Rund 540 Menschen hat die Bundesregierung seit Ende 2022 im Rahmen des Bundesaufnahmeprogramms für bedrohte afghanische Zivilisten (BAP) aufgenommen, dabei sollten 1000 Personen pro Monat kommen dürfen. Nun ist aufgrund der Haushaltslage unklar, ob das Programm überhaupt fortgeführt wird. Die Mittel für den entsprechenden Posten sollen um fast 90 Prozent gekürzt werden.
Auf der Kippe: „Es ist offen, wie es da weitergeht“, sagte gestern ein Sprecher des Innenministeriums. Angesichts der Haushaltslage müssten Innen- und Außenministerium weiter beraten, in welchem Umfang das Programm weiterlaufen kann. Ein Sprecher des Auswärtigen Amts betonte aber, es sei im Koalitionsvertrag verankert. Die Regierung habe keine Entscheidung getroffen, das BAP vorzeitig zu beenden.

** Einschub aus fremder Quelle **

-- ==== Sys2Proof/Tests/Slice0.lean ====
section
/-! SUPPORT. The model's own tests: the checks of WellFormed, for each statement concrete states and operands that meet the hypotheses of
its clauses, and single commands against the spec's own examples and tables. -/

namespace Sys2Proof.Tests

open Sys2Proof Sys2Proof.Machine

set_option Elab.async false

/-! ## Helpers -/

/-- The device right after reset with some registers written. -/
def dev (l : List (Nat × Word)) : State := l.foldl (fun s e => setReg s e.1 e.2) State.reset

/-- The invariant reads memory and registers alone. -/
theorem dev_inv (l : List (Nat × Word)) : (dev l).Inv := by
  have h : ∀ (l : List (Nat × Word)) (s : State), s.Inv → (l.foldl (fun s e => setReg s e.1 e.2) s).Inv := by
    intro l; induction l with
    | nil => intro s h; exact h
    | cons e l ih => intro s h; exact ih _ (setReg_inv h e.1 e.2)
  exact h l State.reset ⟨by decide, by decide⟩

/-- A check of the state that a command answers. -/
def after (o : Host.Outcome State Fault Refusal) (f : State → Bool) : Bool :=
  match o with
  | .next t => f t
  | _ => false

/-! ## WellFormed: each check refuses an ill-formed command -/

/-- A packet with a payload of `n` bytes and LEN_M1 `m`. -/
def pkt (type : BitVec 4) (m : BitVec 6) (payload : List Byte) : Packet :=
  ⟨0, 0, 0, 0, false, false, false, m, 0, 0, type, 0, payload⟩

/-- `n` zero bytes. -/
def zs (n : Nat) : List Byte := List.replicate n 0

theorem test_wf_stack_temps : WellFormed (.stakeBoundary (zs 11) (zs 4) (zs 2)) = false := by decide +kernel
theorem test_wf_die_temps : WellFormed (.stakeBoundary (zs 12) (zs 3) (zs 2)) = false := by decide +kernel
theorem test_wf_io_temps : WellFormed (.stakeBoundary (zs 12) (zs 4) (zs 1)) = false ∧ WellFormed (.stakeBoundary (zs 12) (zs 4) (zs 2)) = true := by decide +kernel
theorem test_wf_rails : WellFormed (.pstepFinalCheck 0 [600]) = false ∧ WellFormed (.powerMeasureInterval []) = false := by decide +kernel
theorem test_wf_flit : WellFormed (.flitRx 0 (zs 287)) = false := by decide +kernel
theorem test_wf_packet : WellFormed (.msg none (pkt 0xD 1 (zs 64))) = false ∧ WellFormed (.msg none (pkt 0xD 0 (zs 64))) = true := by decide +kernel
theorem test_wf_message : WellFormed (.announce 0 (zs 63)) = false ∧ WellFormed (.pairDigestRx (zs 144)) = false := by decide +kernel
theorem test_wf_descriptor : WellFormed (.nop (zs 63)) = false ∧ WellFormed (.submit 1 (zs 65) [] false) = false := by decide +kernel
theorem test_wf_seed_set : WellFormed (.loadWeave (zs 64) [] (zs 1) false) = false := by decide +kernel
theorem test_wf_access : WellFormed (.registerWrite .host 2 4 0) = false ∧ WellFormed (.registerWrite .host 0 3 0) = false
    ∧ WellFormed (.registerWrite .host 8 8 0) = true := by decide +kernel

/-! ## The table's words -/

/-- No row of the table gives bits, so no word spells a command and none is put in front of the queue. -/
theorem test_no_words (n w : Nat) (s : State) : decodeTableWord n w = none ∧ s.withFetchWord n w = s := ⟨rfl, rfl⟩

/-! ## Witnesses: the machine as a whole, resets and boot -/

theorem wit_queue : ({ State.reset with pending := [.bypass, .doeAbort] } : State).pending = Instr.bypass :: [.doeAbort] := rfl

theorem wit_idle : State.reset.Inv ∧ State.reset.pending = [] ∧ State.reset.doe.request = none ∧ fabricRuns State.reset = true
    ∧ State.reset.time.ns32 < secondNs32 ∧ (∀ t, step (dev [(rTick, 33407)]) = .next t → checkDue t = true)
    ∧ (∀ t, step State.reset = .next t → checkDue t = false) :=
  ⟨dev_inv [], by decide +kernel, by decide +kernel, by decide +kernel, by decide +kernel,
    fun t h => by cases h; decide +kernel, fun t h => by cases h; decide +kernel⟩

Enttäuschung und Frust: „Die Bundesregierung hat ihr Versprechen, gefährdete Menschen, insbesondere LGBTQ-Menschen, aufzunehmen, zu evakuieren und zu retten, nicht eingehalten“, sagte Ali Tawakoli, Gründer der Organisation Rainbow Afghanistan, SZ Dossier. Viele von ihnen säßen immer noch in Taliban-Gefängnissen und würden öffentlich von den Taliban bestraft.
Statt mehr Menschen zu evakuieren, würden Zusagen über das BAP derzeit verstärkt zurückgenommen, kritisierten Menschenrechtsorganisationen. Die Aufnahmebedingungen müssten erfüllt sein und sich keine Sicherheitsbedenken ergeben, hieß es aus dem Auswärtigen Amt. Das prüft Deutschland derzeit in Pakistan, wo es zu Verzögerungen kommt. Zusammen mit anderen Aufnahmeprogrammen sind insgesamt rund 34.000 Afghaninnen und Afghanen nach Deutschland eingereist.
BAP rettet Leben: „Ich erwarte vom Bundesinnenministerium und Auswärtigen Amt, dass das Aufnahmeprogramm für Afghanistan fortgesetzt und auskömmlich finanziert wird. Das Programm hat bereits jetzt zahlreiche Leben gerettet“, sagte der Queer-Beauftragte der Bundesregierung Sven Lehmann (Grüne) SZ Dossier. „Queere Afghan*innen gehörten zu den ersten Personen, die durch das Aufnahmeprogramm nach Deutschland evakuiert wurden und damit hier Schutz gefunden haben. Weitere haben feste Aufnahmezusagen und sollen demnächst kommen“, sagte Lehmann. Wie viele von den 540 explizit der LGBTQ-Gruppe zugeordnet werden können, sagte das Innenministerium auf Anfrage nicht. Wie ein Sprecher sagte, gibt es derzeit rund 3000 Zusagen, die noch erfüllt werden sollen.